Myelofibrosis Market to Reach USD 5.36 Billion by 2034
Get a Sneak Peek at the Latest myelofibrosis market size Report
The Myelofibrosis market in the seven major markets is poised for strong growth, rising from USD 2,602 million in 2025 to USD 5,638 million by 2034, reflecting a CAGR of 9% during the forecast period.
In 2024, the total market size stood at approximately USD 2.2 billion, with the US leading at around USD 1.7 billion, far ahead of the EU4, UK, and Japan.

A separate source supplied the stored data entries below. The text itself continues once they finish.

/-- Settles O13: by the next event; a bus write that changes CMD_LAST is an accept. -/
theorem onlyAnAcceptChangesCmdLast : Obligations.OnlyAnAcceptChangesCmdLast := by
  refine ⟨fun s => rfl, rfl, fun s t hstep hne => ?_⟩
  cases hp : s.pending with
  | nil => exact absurd (sequencerTurn_cmdLast (step_nil hp ▸ hstep)) hne
  | cons e rest =>
    rw [step_cons hp] at hstep
    cases e with
    | read off width =>
      obtain rfl := Host.Outcome.next.inj hstep
      exact absurd rfl hne
    | write off width v =>
      obtain rfl := Host.Outcome.next.inj hstep
      obtain ⟨rfl, rfl, hidle, hword⟩ := busWrite_cmdLast_ne hne
      exact .inl ⟨v, rest, rfl, hidle, hword⟩
    | deliver w => exact absurd (deliverWord_cmdLast hstep) hne
    | tick => exact absurd (sequencerTurn_cmdLast hstep) hne
    | reset =>
      obtain rfl := Host.Outcome.next.inj hstep
      exact .inr ⟨rest, rfl, rfl⟩

/-! ### A step of the sequencer runs the decoded command (R42, R44, R45) -/

/-- With no event to come the running command takes its step. -/
theorem step_current {s : State} {i : Instr} (hi : s.current = some i) (hp : s.pending = []) : step s = exec i s := by
  rw [step_nil hp, sequencerTurn_current hi]

/-- The coming events and the word on the port do not say which command runs. -/
theorem current_port (s : State) (rest : List Event) (x : Option Word256) :
    ({ s with pending := rest, rngIn := x } : State).current = s.current := rfl

/-- The running command takes its step at a tick. -/
theorem step_tick_current {s : State} {i : Instr} {rest : List Event} (hi : s.current = some i)
    (hp : s.pending = .tick :: rest) : step s = exec i { s with pending := rest } := by
  rw [step_tick hp, sequencerTurn_current ((current_port s rest s.rngIn).trans hi)]

/-- A word delivered while it is requested is on the port at the running command's step (spec/60_exceptions.md R213). -/
theorem step_deliver_current {s : State} {i : Instr} {w : Word256} {rest : List Event} (hi : s.current = some i)
    (hreq : s.rngReq = true) (hp : s.pending = .deliver w :: rest) :
    step s = exec i { s with pending := rest, rngIn := some w } := by
  have hreq' : ({ s with pending := rest } : State).rngReq = true := hreq
  rw [step_cons hp, handleEvent, deliverWord, if_pos hreq',
    sequencerTurn_current ((current_port s rest (some w)).trans hi)]

/-- After the accept of a legal word its command runs (R42). -/
theorem accept_current {v : Word32} {i : Instr} (s : State) (h : decode v = .instr i) :
    (s.accept v).current = some i := by
  rw [accept_legal h]
  exact (current_run rfl).trans (congrArg some (ofOp_of_decode h))
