-- ==== Sys2Proof/Decode.lean ====
section
/-! DEFINITION. The decoder (R300 to R362) and, after it, the encoder written from the same tables.
Also what is read off an instruction as syntax: its length, its class (R341) and its tier (R362). -/

namespace Sys2Proof

/-! ### Bytes and fields -/

/-- Bits 7..0 of a word. -/
def loByte (v : Word) : Byte := v.extractLsb' 0 8

/-- Bits 15..8 of a word. -/
def hiByte (v : Word) : Byte := v.extractLsb' 8 8

/-- `hi ++ lo` (R16). -/
def wordOf (lo hi : Byte) : Word := hi ++ lo

/-- A word as bytes, low byte first (R210). -/
def wordBytes (v : Word) : List Byte := [loByte v, hiByte v]

/-- The little-endian word at position `k` of a byte stream (R210, R213). -/
def wordAt (c : Code) (k : Nat) : Word := wordOf (c k) (c (k + 1))

/-- Sign extension of a byte to a word (R331, R332). -/
def sext16 (v : Byte) : Word := v.signExtend 16

/-- A finite list of bytes as a byte stream: reads past the end yield zero (D4). -/
def streamOf (bs : List Byte) : Code := fun k => bs.getD k 0#8

/-- ModRM bits 7..6 (R310). -/
def modField (m : Byte) : BitVec 2 := m.extractLsb' 6 2

/-- ModRM bits 5..3 (R310). -/
def regField (m : Byte) : BitVec 3 := m.extractLsb' 3 3

/-- ModRM bits 2..0 (R310). -/
def rmField (m : Byte) : BitVec 3 := m.extractLsb' 0 3

/-- The ModRM byte with these fields (R310). -/
def modrmByte (mod : BitVec 2) (reg rm : BitVec 3) : Byte := mod ++ reg ++ rm

/-! ### Register and combination numbers -/

/-- Word register numbers (R102). -/
def Reg16.num : Reg16 → BitVec 3
  | .ax => 0#3
  | .cx => 1#3
  | .dx => 2#3
  | .bx => 3#3
  | .sp => 4#3
  | .bp => 5#3
  | .si => 6#3
  | .di => 7#3

/-- The inverse of `Reg16.num`. -/
def Reg16.ofNum (k : BitVec 3) : Reg16 :=
  match k.toNat with
  | 0 => .ax
  | 1 => .cx
  | 2 => .dx
  | 3 => .bx
  | 4 => .sp
  | 5 => .bp
  | 6 => .si
  | _ => .di

/-- Byte register numbers (R102). -/
def Reg8.num : Reg8 → BitVec 3
  | .al => 0#3
  | .cl => 1#3
  | .dl => 2#3
  | .bl => 3#3
  | .ah => 4#3
  | .ch => 5#3
  | .dh => 6#3
  | .bh => 7#3

/-- The inverse of `Reg8.num`. -/
def Reg8.ofNum (k : BitVec 3) : Reg8 :=
  match k.toNat with
  | 0 => .al
  | 1 => .cl
  | 2 => .dl
  | 3 => .bl
  | 4 => .ah
  | 5 => .ch
  | 6 => .dh
  | _ => .bh

/-- The rm field of a base/index combination (R311). -/
def Base.num : Base → BitVec 3
  | .bxsi => 0#3
  | .bxdi => 1#3
  | .bpsi => 2#3
  | .bpdi => 3#3
  | .si => 4#3
  | .di => 5#3
  | .bp => 6#3
  | .bx => 7#3

/-- The inverse of `Base.num`. -/
def Base.ofNum (k : BitVec 3) : Base :=
  match k.toNat with
  | 0 => .bxsi
  | 1 => .bxdi
  | 2 => .bpsi
  | 3 => .bpdi
  | 4 => .si
  | 5 => .di
  | 6 => .bp
  | _ => .bx

/-- Segment register numbers (R110). -/
def SReg.num : SReg → BitVec 3
  | .es => 0#3
  | .cs => 1#3
  | .ss => 2#3
  | .ds => 3#3

/-- The segment register a reg field names, if it names one (R333). -/
def SReg.ofNum? (k : BitVec 3) : Option SReg :=
  match k.toNat with
  | 0 => some .es
  | 1 => some .cs
  | 2 => some .ss
  | 3 => some .ds
  | _ => none

/-! ### ModRM operands -/

/-- The number of displacement bytes a ModRM byte selects (R313). -/
def dispLen (m : Byte) : Nat :=
  match (modField m).toNat with
  | 0 => if rmField m = 6#3 then 2 else 0
  | 1 => 1
  | 2 => 2
  | _ => 0

/-- The memory operand of the ModRM byte at position 1, its displacement at position 2 (R312, R313). -/
def memOpAt (c : Code) : MemOp :=
  match (modField (c 1)).toNat with
  | 0 => if rmField (c 1) = 6#3 then .direct (wordAt c 2) else .indirect (Base.ofNum (rmField (c 1)))
  | 1 => .disp8 (Base.ofNum (rmField (c 1))) (c 2)
  | _ => .disp16 (Base.ofNum (rmField (c 1))) (wordAt c 2)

JAK inhibitors remain the cornerstone of treatment, led by JAKAFI/JAKAVI (ruxolitinib), which accounted for roughly USD 1.5 billion in 2024. Other key JAK inhibitors include INREBIC, VONJO, and OJJAARA, each with distinct mechanisms of action targeting various molecular pathways. While JAKAFI continues to dominate the market, patent expirations in 2027-2028 for Novartis and Incyte are expected to create both challenges and opportunities. To sustain its market share, Incyte is exploring combination therapies to extend JAKAFI’s clinical lifespan.
Emerging drugs such as imetelstat (a telomerase inhibitor), navtemadlin (an MDM2 inhibitor), and pelabresib (a BET inhibitor) are being developed to address unmet needs, particularly for patients unresponsive to JAK inhibitors.
Future growth will be driven by innovative therapies, especially those targeting lower-risk patients, novel first-line or combination treatments, and drugs addressing cytopenia management, which remains a significant unmet clinical need.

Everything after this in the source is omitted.